/-- 60_exceptions.md R206: no step brings `FAULT` to 0x03, the code of `UnknownSymbol`. -/
def Obligations.UnknownSymbolIsNeverRaised : Prop :=
  faultCode .unknownSymbol = 0x03#8 ∧ State.reset.fault ≠ 0x03#8 ∧
  ∀ s t : State, s.fault ≠ 0x03#8 → step s = .next t → t.fault ≠ 0x03#8

/-- 30_encoding.md sections 3, 8: every command word accepted gives exactly one response, of one of the four statuses,
after the earlier ones; the host's further input is untouched (the model's own fields: log 2, 3). -/
def Obligations.OneResponsePerCommand : Prop :=
  ∀ (s t : State) (w : BitVec 64) (rest : List HostEvent),
    s.input = .command w :: rest → step s = .next t →
      t.input = rest ∧ ∃ st val, t.rsps = s.rsps ++ [rsp st val] ∧ st.toNat ≤ 3

/-- 00_scope.md section 6: no step changes the parameters (log 1), and no register reads them back. -/
def Obligations.ParametersNeverChange : Prop :=
  (∀ s t : State, step s = .next t → t.cfg = s.cfg) ∧
  (∀ (a : BitVec 8) (s : State) (c : Config), registerAt a { s with cfg := c } = registerAt a s)

/-- 00_scope.md section 5: the machine's steps over a list of presented commands are the left fold of `exec` (log 2). -/
def Obligations.RunIsTheFoldOfTheCommands : Prop :=
  ∀ (ws : List (BitVec 64)) (s : State), s.input = ws.map .command →
    ∃ t, Host.Core.run core ws.length s = .next t ∧ t.input = [] ∧ t.rsps.length = s.rsps.length + ws.length ∧
      runCommands ws { s with input := [] } = .next t

/-- 10_state.md R27: the reset values of all the state of R10. -/
def Obligations.ResetValues : Prop :=
  let r := State.reset
  (r.fault = 0#8 ∧ r.finfo = 0#32 ∧ r.fopc = 0#8) ∧
  (r.ib = [] ∧ r.ob = [] ∧ r.cb = []) ∧
  (r.ibPtr = 0#32 ∧ r.bitbuf = 0#8 ∧ r.bitcnt = 0#4) ∧
  (r.acc = 0#8 ∧ r.nacc = 0#3) ∧
  ((∀ i, treeRead r.tree i = none) ∧ r.treeN = 0#10 ∧ r.treeRoot = 0#9) ∧
  (r.htdCur = 0#9 ∧ r.htdExp = 0#32) ∧
  (r.eDict = [] ∧ r.eMax = 0#32 ∧ r.eW = []) ∧
  (r.dDict = [] ∧ r.dMax = 0#32 ∧ r.dW = []) ∧
  halted r = false

/-! ## Whole-machine rules -/

/-- 10_state.md section 11: the reset state satisfies the invariants of R24, with the latch clauses of section 3 and
60_exceptions.md section 2, and the arena's rising-list form, which is the model's (log 7); its parameters are those of
log 1. -/
def Obligations.ResetSatisfiesTheInvariant : Prop := StateInv State.reset

/-- 10_state.md section 11: every step keeps the invariants of R24; what StateInv says of the latch (`FAULT` 0 or a
code some command raises, `FINFO` and `FOPC` 0 while it is 0) is 10_state.md section 3 and 60_exceptions.md section 2; that
the arena's list of written entries is strictly rising (Memory.wf) is the form the model gives it (log 7). -/
def Obligations.EveryStepKeepsTheInvariant : Prop :=
  ∀ s t : State, StateInv s → step s = .next t → StateInv t

/-- 10_state.md sections 3 to 8 (the column "written by" of R23, and R14 to R22): every other command leaves each
piece of state alone. -/
def Obligations.OnlyTheNamedCommandsWriteEachState : Prop :=
  ∀ (i : Instr) (s t : State), exec i s = .next t → i ≠ .rst →
    ((i ≠ .ibClr ∧ ∀ b, i ≠ .ibPush b) → t.ib = s.ib) ∧
    ((i ≠ .ibClr ∧ i ≠ .bsuOpen ∧ i ≠ .bsuRbit ∧ ∀ n, i ≠ .htdDecode n) →
      t.ibPtr = s.ibPtr ∧ t.bitbuf = s.bitbuf ∧ t.bitcnt = s.bitcnt) ∧
    ((i ≠ .bspOpen ∧ (∀ v, i ≠ .bspWbit v) ∧ i ≠ .bspFlush ∧ (∀ n, i ≠ .htdDecode n) ∧
        (∀ m, i ≠ .lzdDecode m) ∧ i ≠ .cpkPack) → t.ob = s.ob ∧ t.acc = s.acc ∧ t.nacc = s.nacc) ∧
    ((i ≠ .cbClr ∧ (∀ k, i ≠ .cbPush k) ∧ (∀ m, i ≠ .lzeEncode m) ∧ i ≠ .cupUnpack) → t.cb = s.cb) ∧
    ((i ≠ .treeClr ∧ ∀ j w, i ≠ .treeWr j w) → t.tree = s.tree) ∧
    ((i ≠ .treeClr ∧ ∀ r n, i ≠ .treeCfg r n) → t.treeN = s.treeN ∧ t.treeRoot = s.treeRoot) ∧
    ((i ≠ .treeClr ∧ ∀ n, i ≠ .htdDecode n) → t.htdCur = s.htdCur) ∧
    ((∀ n, i ≠ .htdDecode n) → t.htdExp = s.htdExp) ∧
    ((∀ m, i ≠ .lzeEncode m) → t.eDict = s.eDict ∧ t.eMax = s.eMax ∧ t.eW = s.eW) ∧
    ((∀ m, i ≠ .lzdDecode m) → t.dDict = s.dDict ∧ t.dMax = s.dMax ∧ t.dW = s.dW)

/-- 10_state.md section 10 (R26): the strings the dictionaries and working strings hold never influence a later
response or any other state. -/
def Obligations.HiddenStringsInfluenceNothing : Prop :=
  ∀ s u s' : State, SameButHidden s u → step s = .next s' → ∃ u', step u = .next u' ∧ SameButHidden s' u'
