section
variable (r : Raise) (opc : BitVec 8) (s : State)
@[simp] theorem latch_fault : (latch r opc s).fault = faultCode r.kind := rfl
@[simp] theorem latch_finfo : (latch r opc s).finfo = r.info := rfl
@[simp] theorem latch_fopc : (latch r opc s).fopc = opc := rfl
@[simp] theorem latch_ib : (latch r opc s).ib = s.ib := rfl
@[simp] theorem latch_ibPtr : (latch r opc s).ibPtr = s.ibPtr := rfl
@[simp] theorem latch_bitbuf : (latch r opc s).bitbuf = s.bitbuf := rfl
@[simp] theorem latch_bitcnt : (latch r opc s).bitcnt = s.bitcnt := rfl
@[simp] theorem latch_ob : (latch r opc s).ob = s.ob := rfl
@[simp] theorem latch_acc : (latch r opc s).acc = s.acc := rfl
@[simp] theorem latch_nacc : (latch r opc s).nacc = s.nacc := rfl
@[simp] theorem latch_cb : (latch r opc s).cb = s.cb := rfl
@[simp] theorem latch_tree : (latch r opc s).tree = s.tree := rfl
@[simp] theorem latch_treeN : (latch r opc s).treeN = s.treeN := rfl
@[simp] theorem latch_treeRoot : (latch r opc s).treeRoot = s.treeRoot := rfl
@[simp] theorem latch_htdCur : (latch r opc s).htdCur = s.htdCur := rfl
@[simp] theorem latch_htdExp : (latch r opc s).htdExp = s.htdExp := rfl
@[simp] theorem latch_eDict : (latch r opc s).eDict = s.eDict := rfl
@[simp] theorem latch_eMax : (latch r opc s).eMax = s.eMax := rfl
@[simp] theorem latch_eW : (latch r opc s).eW = s.eW := rfl
@[simp] theorem latch_dDict : (latch r opc s).dDict = s.dDict := rfl
@[simp] theorem latch_dMax : (latch r opc s).dMax = s.dMax := rfl
@[simp] theorem latch_dW : (latch r opc s).dW = s.dW := rfl
@[simp] theorem latch_cfg : (latch r opc s).cfg = s.cfg := rfl
@[simp] theorem latch_input : (latch r opc s).input = s.input := rfl
@[simp] theorem latch_rsps : (latch r opc s).rsps = s.rsps := rfl
end

section
variable (r : Raise) (opc : BitVec 8) (s : State)
@[simp] theorem takeFault_fault : (takeFault r opc s).fault = faultCode r.kind := rfl
@[simp] theorem takeFault_finfo : (takeFault r opc s).finfo = r.info := rfl
@[simp] theorem takeFault_fopc : (takeFault r opc s).fopc = opc := rfl
@[simp] theorem takeFault_ib : (takeFault r opc s).ib = s.ib := rfl
@[simp] theorem takeFault_ibPtr : (takeFault r opc s).ibPtr = s.ibPtr := rfl
@[simp] theorem takeFault_bitbuf : (takeFault r opc s).bitbuf = s.bitbuf := rfl
@[simp] theorem takeFault_bitcnt : (takeFault r opc s).bitcnt = s.bitcnt := rfl
@[simp] theorem takeFault_ob : (takeFault r opc s).ob = s.ob := rfl
@[simp] theorem takeFault_acc : (takeFault r opc s).acc = s.acc := rfl
@[simp] theorem takeFault_nacc : (takeFault r opc s).nacc = s.nacc := rfl
@[simp] theorem takeFault_cb : (takeFault r opc s).cb = s.cb := rfl
@[simp] theorem takeFault_tree : (takeFault r opc s).tree = s.tree := rfl
@[simp] theorem takeFault_treeN : (takeFault r opc s).treeN = s.treeN := rfl
@[simp] theorem takeFault_treeRoot : (takeFault r opc s).treeRoot = s.treeRoot := rfl
@[simp] theorem takeFault_htdCur : (takeFault r opc s).htdCur = s.htdCur := rfl
@[simp] theorem takeFault_htdExp : (takeFault r opc s).htdExp = s.htdExp := rfl
@[simp] theorem takeFault_eDict : (takeFault r opc s).eDict = s.eDict := rfl
@[simp] theorem takeFault_eMax : (takeFault r opc s).eMax = s.eMax := rfl
@[simp] theorem takeFault_eW : (takeFault r opc s).eW = s.eW := rfl
@[simp] theorem takeFault_dDict : (takeFault r opc s).dDict = s.dDict := rfl
@[simp] theorem takeFault_dMax : (takeFault r opc s).dMax = s.dMax := rfl
@[simp] theorem takeFault_dW : (takeFault r opc s).dW = s.dW := rfl
@[simp] theorem takeFault_cfg : (takeFault r opc s).cfg = s.cfg := rfl
@[simp] theorem takeFault_input : (takeFault r opc s).input = s.input := rfl
@[simp] theorem takeFault_rsps : (takeFault r opc s).rsps = s.rsps ++ [responseWord .fault ((faultCode r.kind).setWidth 32)] := rfl
end

section
variable (s : State)
@[simp] theorem refuseHalted_fault : (refuseHalted s).fault = s.fault := rfl
@[simp] theorem refuseHalted_finfo : (refuseHalted s).finfo = s.finfo := rfl
@[simp] theorem refuseHalted_fopc : (refuseHalted s).fopc = s.fopc := rfl
@[simp] theorem refuseHalted_ib : (refuseHalted s).ib = s.ib := rfl
@[simp] theorem refuseHalted_ibPtr : (refuseHalted s).ibPtr = s.ibPtr := rfl
@[simp] theorem refuseHalted_bitbuf : (refuseHalted s).bitbuf = s.bitbuf := rfl
@[simp] theorem refuseHalted_bitcnt : (refuseHalted s).bitcnt = s.bitcnt := rfl
@[simp] theorem refuseHalted_ob : (refuseHalted s).ob = s.ob := rfl
@[simp] theorem refuseHalted_acc : (refuseHalted s).acc = s.acc := rfl
@[simp] theorem refuseHalted_nacc : (refuseHalted s).nacc = s.nacc := rfl
@[simp] theorem refuseHalted_cb : (refuseHalted s).cb = s.cb := rfl
@[simp] theorem refuseHalted_tree : (refuseHalted s).tree = s.tree := rfl
@[simp] theorem refuseHalted_treeN : (refuseHalted s).treeN = s.treeN := rfl
@[simp] theorem refuseHalted_treeRoot : (refuseHalted s).treeRoot = s.treeRoot := rfl
@[simp] theorem refuseHalted_htdCur : (refuseHalted s).htdCur = s.htdCur := rfl
@[simp] theorem refuseHalted_htdExp : (refuseHalted s).htdExp = s.htdExp := rfl
@[simp] theorem refuseHalted_eDict : (refuseHalted s).eDict = s.eDict := rfl
@[simp] theorem refuseHalted_eMax : (refuseHalted s).eMax = s.eMax := rfl
@[simp] theorem refuseHalted_eW : (refuseHalted s).eW = s.eW := rfl
@[simp] theorem refuseHalted_dDict : (refuseHalted s).dDict = s.dDict := rfl
@[simp] theorem refuseHalted_dMax : (refuseHalted s).dMax = s.dMax := rfl
@[simp] theorem refuseHalted_dW : (refuseHalted s).dW = s.dW := rfl
@[simp] theorem refuseHalted_cfg : (refuseHalted s).cfg = s.cfg := rfl
@[simp] theorem refuseHalted_input : (refuseHalted s).input = s.input := rfl
@[simp] theorem refuseHalted_rsps : (refuseHalted s).rsps = s.rsps ++ [responseWord .halted (s.fault.setWidth 32)] := rfl
end

section
variable (s : State)
@[simp] theorem openSinkOb_fault : (openSinkOb s).fault = s.fault := rfl
@[simp] theorem openSinkOb_finfo : (openSinkOb s).finfo = s.finfo := rfl
@[simp] theorem openSinkOb_fopc : (openSinkOb s).fopc = s.fopc := rfl
@[simp] theorem openSinkOb_ib : (openSinkOb s).ib = s.ib := rfl
@[simp] theorem openSinkOb_ibPtr : (openSinkOb s).ibPtr = s.ibPtr := rfl
@[simp] theorem openSinkOb_bitbuf : (openSinkOb s).bitbuf = s.bitbuf := rfl
@[simp] theorem openSinkOb_bitcnt : (openSinkOb s).bitcnt = s.bitcnt := rfl
@[simp] theorem openSinkOb_ob : (openSinkOb s).ob = [] := rfl
@[simp] theorem openSinkOb_acc : (openSinkOb s).acc = 0#8 := rfl
@[simp] theorem openSinkOb_nacc : (openSinkOb s).nacc = 0#3 := rfl
@[simp] theorem openSinkOb_cb : (openSinkOb s).cb = s.cb := rfl
@[simp] theorem openSinkOb_tree : (openSinkOb s).tree = s.tree := rfl
@[simp] theorem openSinkOb_treeN : (openSinkOb s).treeN = s.treeN := rfl
@[simp] theorem openSinkOb_treeRoot : (openSinkOb s).treeRoot = s.treeRoot := rfl
@[simp] theorem openSinkOb_htdCur : (openSinkOb s).htdCur = s.htdCur := rfl
@[simp] theorem openSinkOb_htdExp : (openSinkOb s).htdExp = s.htdExp := rfl
@[simp] theorem openSinkOb_eDict : (openSinkOb s).eDict = s.eDict := rfl
@[simp] theorem openSinkOb_eMax : (openSinkOb s).eMax = s.eMax := rfl
@[simp] theorem openSinkOb_eW : (openSinkOb s).eW = s.eW := rfl
@[simp] theorem openSinkOb_dDict : (openSinkOb s).dDict = s.dDict := rfl
@[simp] theorem openSinkOb_dMax : (openSinkOb s).dMax = s.dMax := rfl
@[simp] theorem openSinkOb_dW : (openSinkOb s).dW = s.dW := rfl
@[simp] theorem openSinkOb_cfg : (openSinkOb s).cfg = s.cfg := rfl
@[simp] theorem openSinkOb_input : (openSinkOb s).input = s.input := rfl
@[simp] theorem openSinkOb_rsps : (openSinkOb s).rsps = s.rsps := rfl
end

section
variable (s : State)
@[simp] theorem openSourceIb_fault : (openSourceIb s).fault = s.fault := rfl
@[simp] theorem openSourceIb_finfo : (openSourceIb s).finfo = s.finfo := rfl
@[simp] theorem openSourceIb_fopc : (openSourceIb s).fopc = s.fopc := rfl
@[simp] theorem openSourceIb_ib : (openSourceIb s).ib = s.ib := rfl
@[simp] theorem openSourceIb_ibPtr : (openSourceIb s).ibPtr = 0#32 := rfl
@[simp] theorem openSourceIb_bitbuf : (openSourceIb s).bitbuf = 0#8 := rfl
@[simp] theorem openSourceIb_bitcnt : (openSourceIb s).bitcnt = 0#4 := rfl
@[simp] theorem openSourceIb_ob : (openSourceIb s).ob = s.ob := rfl
@[simp] theorem openSourceIb_acc : (openSourceIb s).acc = s.acc := rfl
@[simp] theorem openSourceIb_nacc : (openSourceIb s).nacc = s.nacc := rfl
@[simp] theorem openSourceIb_cb : (openSourceIb s).cb = s.cb := rfl
@[simp] theorem openSourceIb_tree : (openSourceIb s).tree = s.tree := rfl
@[simp] theorem openSourceIb_treeN : (openSourceIb s).treeN = s.treeN := rfl
@[simp] theorem openSourceIb_treeRoot : (openSourceIb s).treeRoot = s.treeRoot := rfl
@[simp] theorem openSourceIb_htdCur : (openSourceIb s).htdCur = s.htdCur := rfl
@[simp] theorem openSourceIb_htdExp : (openSourceIb s).htdExp = s.htdExp := rfl
@[simp] theorem openSourceIb_eDict : (openSourceIb s).eDict = s.eDict := rfl
@[simp] theorem openSourceIb_eMax : (openSourceIb s).eMax = s.eMax := rfl
@[simp] theorem openSourceIb_eW : (openSourceIb s).eW = s.eW := rfl
@[simp] theorem openSourceIb_dDict : (openSourceIb s).dDict = s.dDict := rfl
@[simp] theorem openSourceIb_dMax : (openSourceIb s).dMax = s.dMax := rfl
@[simp] theorem openSourceIb_dW : (openSourceIb s).dW = s.dW := rfl
@[simp] theorem openSourceIb_cfg : (openSourceIb s).cfg = s.cfg := rfl
@[simp] theorem openSourceIb_input : (openSourceIb s).input = s.input := rfl
@[simp] theorem openSourceIb_rsps : (openSourceIb s).rsps = s.rsps := rfl
end

section
variable (count : BitVec 32) (s : State)
@[simp] theorem openDecode_fault : (openDecode count s).fault = s.fault := rfl
@[simp] theorem openDecode_finfo : (openDecode count s).finfo = s.finfo := rfl
@[simp] theorem openDecode_fopc : (openDecode count s).fopc = s.fopc := rfl
@[simp] theorem openDecode_ib : (openDecode count s).ib = s.ib := rfl
@[simp] theorem openDecode_ibPtr : (openDecode count s).ibPtr = 0#32 := rfl
@[simp] theorem openDecode_bitbuf : (openDecode count s).bitbuf = 0#8 := rfl
@[simp] theorem openDecode_bitcnt : (openDecode count s).bitcnt = 0#4 := rfl
@[simp] theorem openDecode_ob : (openDecode count s).ob = [] := rfl
@[simp] theorem openDecode_acc : (openDecode count s).acc = 0#8 := rfl
@[simp] theorem openDecode_nacc : (openDecode count s).nacc = 0#3 := rfl
@[simp] theorem openDecode_cb : (openDecode count s).cb = s.cb := rfl
@[simp] theorem openDecode_tree : (openDecode count s).tree = s.tree := rfl
@[simp] theorem openDecode_treeN : (openDecode count s).treeN = s.treeN := rfl
@[simp] theorem openDecode_treeRoot : (openDecode count s).treeRoot = s.treeRoot := rfl
@[simp] theorem openDecode_htdCur : (openDecode count s).htdCur = s.htdCur := rfl
@[simp] theorem openDecode_htdExp : (openDecode count s).htdExp = count := rfl
@[simp] theorem openDecode_eDict : (openDecode count s).eDict = s.eDict := rfl
@[simp] theorem openDecode_eMax : (openDecode count s).eMax = s.eMax := rfl
@[simp] theorem openDecode_eW : (openDecode count s).eW = s.eW := rfl
@[simp] theorem openDecode_dDict : (openDecode count s).dDict = s.dDict := rfl
@[simp] theorem openDecode_dMax : (openDecode count s).dMax = s.dMax := rfl
@[simp] theorem openDecode_dW : (openDecode count s).dW = s.dW := rfl
@[simp] theorem openDecode_cfg : (openDecode count s).cfg = s.cfg := rfl
@[simp] theorem openDecode_input : (openDecode count s).input = s.input := rfl
@[simp] theorem openDecode_rsps : (openDecode count s).rsps = s.rsps := rfl
end

section
variable (max : BitVec 32) (s : State)
@[simp] theorem openEncode_fault : (openEncode max s).fault = s.fault := rfl
@[simp] theorem openEncode_finfo : (openEncode max s).finfo = s.finfo := rfl
@[simp] theorem openEncode_fopc : (openEncode max s).fopc = s.fopc := rfl
@[simp] theorem openEncode_ib : (openEncode max s).ib = s.ib := rfl
@[simp] theorem openEncode_ibPtr : (openEncode max s).ibPtr = s.ibPtr := rfl
@[simp] theorem openEncode_bitbuf : (openEncode max s).bitbuf = s.bitbuf := rfl
@[simp] theorem openEncode_bitcnt : (openEncode max s).bitcnt = s.bitcnt := rfl
@[simp] theorem openEncode_ob : (openEncode max s).ob = s.ob := rfl
@[simp] theorem openEncode_acc : (openEncode max s).acc = s.acc := rfl
@[simp] theorem openEncode_nacc : (openEncode max s).nacc = s.nacc := rfl
@[simp] theorem openEncode_cb : (openEncode max s).cb = [] := rfl
@[simp] theorem openEncode_tree : (openEncode max s).tree = s.tree := rfl
@[simp] theorem openEncode_treeN : (openEncode max s).treeN = s.treeN := rfl
@[simp] theorem openEncode_treeRoot : (openEncode max s).treeRoot = s.treeRoot := rfl
@[simp] theorem openEncode_htdCur : (openEncode max s).htdCur = s.htdCur := rfl
@[simp] theorem openEncode_htdExp : (openEncode max s).htdExp = s.htdExp := rfl
@[simp] theorem openEncode_eDict : (openEncode max s).eDict = seedDict := rfl
@[simp] theorem openEncode_eMax : (openEncode max s).eMax = max := rfl
@[simp] theorem openEncode_eW : (openEncode max s).eW = [] := rfl
@[simp] theorem openEncode_dDict : (openEncode max s).dDict = s.dDict := rfl
@[simp] theorem openEncode_dMax : (openEncode max s).dMax = s.dMax := rfl
@[simp] theorem openEncode_dW : (openEncode max s).dW = s.dW := rfl
@[simp] theorem openEncode_cfg : (openEncode max s).cfg = s.cfg := rfl
@[simp] theorem openEncode_input : (openEncode max s).input = s.input := rfl
@[simp] theorem openEncode_rsps : (openEncode max s).rsps = s.rsps := rfl
end
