-- ==== Sys2Proof/Machine/Properties.lean ====
section
/-!
DEFINITION. The document's testable properties (44_host_procedures.md R182), one definition per row of its table,
each about the host's sessions on the block. No step uses them; they are there to be proved.
-/
namespace Sys2Proof.Procedures

open Sys2Proof.Machine

/-- `decode(encode(text)) == text`: whatever tree, bytes and block an encode of the text ended with, decoding with any
image of that tree and the text's length gives the text, the capacities sufficing (44_host_procedures.md R182). -/
def RoundTrips (text : List (BitVec 8)) : Prop :=
  ∀ (s t : State) (out : Encoded) (words : List (BitVec 32)) (root : BitVec 9), s.fault = 0#8 → s.cfg.Ok →
    Encodes text s out t → IsImage words root out.tree →
    out.bytes.length ≤ s.cfg.ibCap → text.length ≤ s.cfg.obCap →
    ∃ u, hufDecodeText out.bytes root words out.symbolCount t = .next (.bytes text, u)

/-- Row 1 of 44_host_procedures.md R182: every non-empty text round-trips, and with every tree of it the encode does
end when its bytes fit `OB`, as many as R176 says. -/
def HuffmanRoundTripProperty : Prop :=
  ∀ text : List (BitVec 8), text ≠ [] → RoundTrips text ∧
    ∀ (s : State) (tree : HuffTree), s.fault = 0#8 → s.cfg.Ok → Admissible text tree →
      (bitCount (buildCodes tree) text + 7) / 8 ≤ s.cfg.obCap →
      ∃ out t, Encodes text s out t ∧ out.tree = tree ∧
        out.bytes.length = (bitCount (buildCodes tree) text + 7) / 8

/-- Row 2 of 44_host_procedures.md R182: every text round-trips through the codes for every `M` the block accepts
(43_lzw.md R151 item 4), and the encode does end when there is room for one code per symbol. -/
def LzwRoundTripProperty : Prop :=
  ∀ (text : List (BitVec 8)) (m : BitVec 32) (s : State), s.fault = 0#8 → s.cfg.Ok → 256 ≤ m.toNat →
    m.toNat ≤ s.cfg.dictCap → text.length ≤ s.cfg.ibCap → text.length ≤ s.cfg.obCap →
    (text.length ≤ s.cfg.cbCap → ∃ codes t, lzwEncodeText text m s = .next (.codes codes, t)) ∧
    ∀ codes t, lzwEncodeText text m s = .next (.codes codes, t) →
      ∃ u, lzwDecodeText codes m t = .next (.bytes text, u)

/-- Row 3 of 44_host_procedures.md R182: a text of one symbol round-trips; its code table has exactly one entry, of
length 1, and each symbol is one zero bit (R175). -/
def SingleSymbolProperty : Prop :=
  ∀ (sym : BitVec 8) (n : Nat), 1 ≤ n →
    (∀ tree, Admissible (List.replicate n sym) tree →
      buildCodes tree = [(sym, [false])] ∧
      encodeBits (buildCodes tree) (List.replicate n sym) = some (List.replicate n false)) ∧
    RoundTrips (List.replicate n sym)

/-- Row 4 of 44_host_procedures.md R182: the empty text has no tree, and a decode with no tree loaded is rejected
with `NoTree` (R181). -/
def EmptyInputProperty : Prop :=
  (∀ tree, ¬ Admissible [] tree) ∧
  ∀ (s : State) (bytes : List (BitVec 8)) (root : BitVec 9) (count : Nat), s.fault = 0#8 →
    bytes.length ≤ s.cfg.ibCap →
    ∃ t, hufDecodeText bytes root [] count s = .next (.blockFault 0x06#8, t)

/-- Row 5 of 44_host_procedures.md R182: an encode of a number of bits that is no multiple of 8 ends in a byte padded
with zero bits, and still round-trips. -/
def BitPackingProperty : Prop :=
  ∀ (text : List (BitVec 8)) (tree : HuffTree) (bits : List Bool) (s : State), s.fault = 0#8 → s.cfg.Ok →
    encodeBits (buildCodes tree) text = some bits → bits.length % 8 ≠ 0 → (bits.length + 7) / 8 ≤ s.cfg.obCap →
    (∃ bytes t, hufEncode text (buildCodes tree) s = .next (.bytes bytes, t) ∧
      bitsOf bytes = bits ++ List.replicate (8 - bits.length % 8) false) ∧
    RoundTrips text

/-- Row 6 of 44_host_procedures.md R182: a string of one repeated symbol with `maxDictSize = 260`. The dictionary
stops at 260 entries (it has them from 11 symbols on), the encode does not fail, the text comes back, and no larger
dictionary needs more codes. -/
def DictionaryCapProperty : Prop :=
  ∀ (sym : BitVec 8) (n : Nat) (s : State), s.fault = 0#8 → s.cfg.Ok → 260 ≤ s.cfg.dictCap →
    n ≤ s.cfg.ibCap → n ≤ s.cfg.obCap → n ≤ s.cfg.cbCap →
    ∃ codes t, lzwEncodeText (List.replicate n sym) 260#32 s = .next (.codes codes, t) ∧
      t.eDict.length ≤ 260 ∧ (11 ≤ n → t.eDict.length = 260) ∧
      (∃ u, lzwDecodeText codes 260#32 t = .next (.bytes (List.replicate n sym), u)) ∧
      ∀ (m : BitVec 32) (more : List (BitVec 32)) (u : State), 260 ≤ m.toNat → m.toNat ≤ s.cfg.dictCap →
        lzwEncodeText (List.replicate n sym) m s = .next (.codes more, u) → more.length ≤ codes.length

/-- Row 7 of 44_host_procedures.md R182: `bytesToCodes` on an odd length is `MalformedBuffer`, and no code is
written. -/
def FixedWidthProperty : Prop :=
  ∀ (bytes : List (BitVec 8)) (s : State), s.fault = 0#8 → bytes.length % 2 = 1 → bytes.length ≤ s.cfg.ibCap →
    ∃ t, bytesToCodes bytes s = .next (.blockFault 0x05#8, t) ∧ t.cb = s.cb ∧ t.finfo = BitVec.ofNat 32 bytes.length

/-- The text "aabbbcccc". -/
def scenarioText : List (BitVec 8) := [97#8, 97#8, 98#8, 98#8, 98#8, 99#8, 99#8, 99#8, 99#8]

/-- Row 8 of 44_host_procedures.md R182: the frequency map of "aabbbcccc", a prefix-free code and the round trip with
every tree of it, and with `maxDictSize = 300` the codes 97, 97, .., the entry 256 = "aa" and the text back
(43_lzw.md R142, R148). -/
def ConcreteScenarioProperty : Prop :=
  frequency scenarioText = [(97#8, 2), (98#8, 3), (99#8, 4)] ∧
  (∀ tree, Admissible scenarioText tree →
    ∀ p ∈ buildCodes tree, ∀ q ∈ buildCodes tree, p.2 <+: q.2 → p = q) ∧
  RoundTrips scenarioText ∧
  ∀ s : State, s.fault = 0#8 → s.cfg.Ok → 300 ≤ s.cfg.dictCap → 9 ≤ s.cfg.ibCap → 9 ≤ s.cfg.obCap →
    7 ≤ s.cfg.cbCap →
    ∃ t, lzwEncodeText scenarioText 300#32 s =
        .next (.codes [97#32, 97#32, 98#32, 258#32, 99#32, 260#32, 99#32], t) ∧
      t.eDict[256]? = some [97#8, 97#8] ∧
      ∃ u, lzwDecodeText [97#32, 97#32, 98#32, 258#32, 99#32, 260#32, 99#32] 300#32 t =
        .next (.bytes scenarioText, u)

end Sys2Proof.Procedures
end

-=-=-=-=-

Filter these records, keeping every line where the word "rising" occurs.

60_exceptions.md section 2, and the arena's rising-list form, which is the model's (log 7); its parameters are those of
the arena's list of written entries is strictly rising (Memory.wf) is the form the model gives it (log 7). -/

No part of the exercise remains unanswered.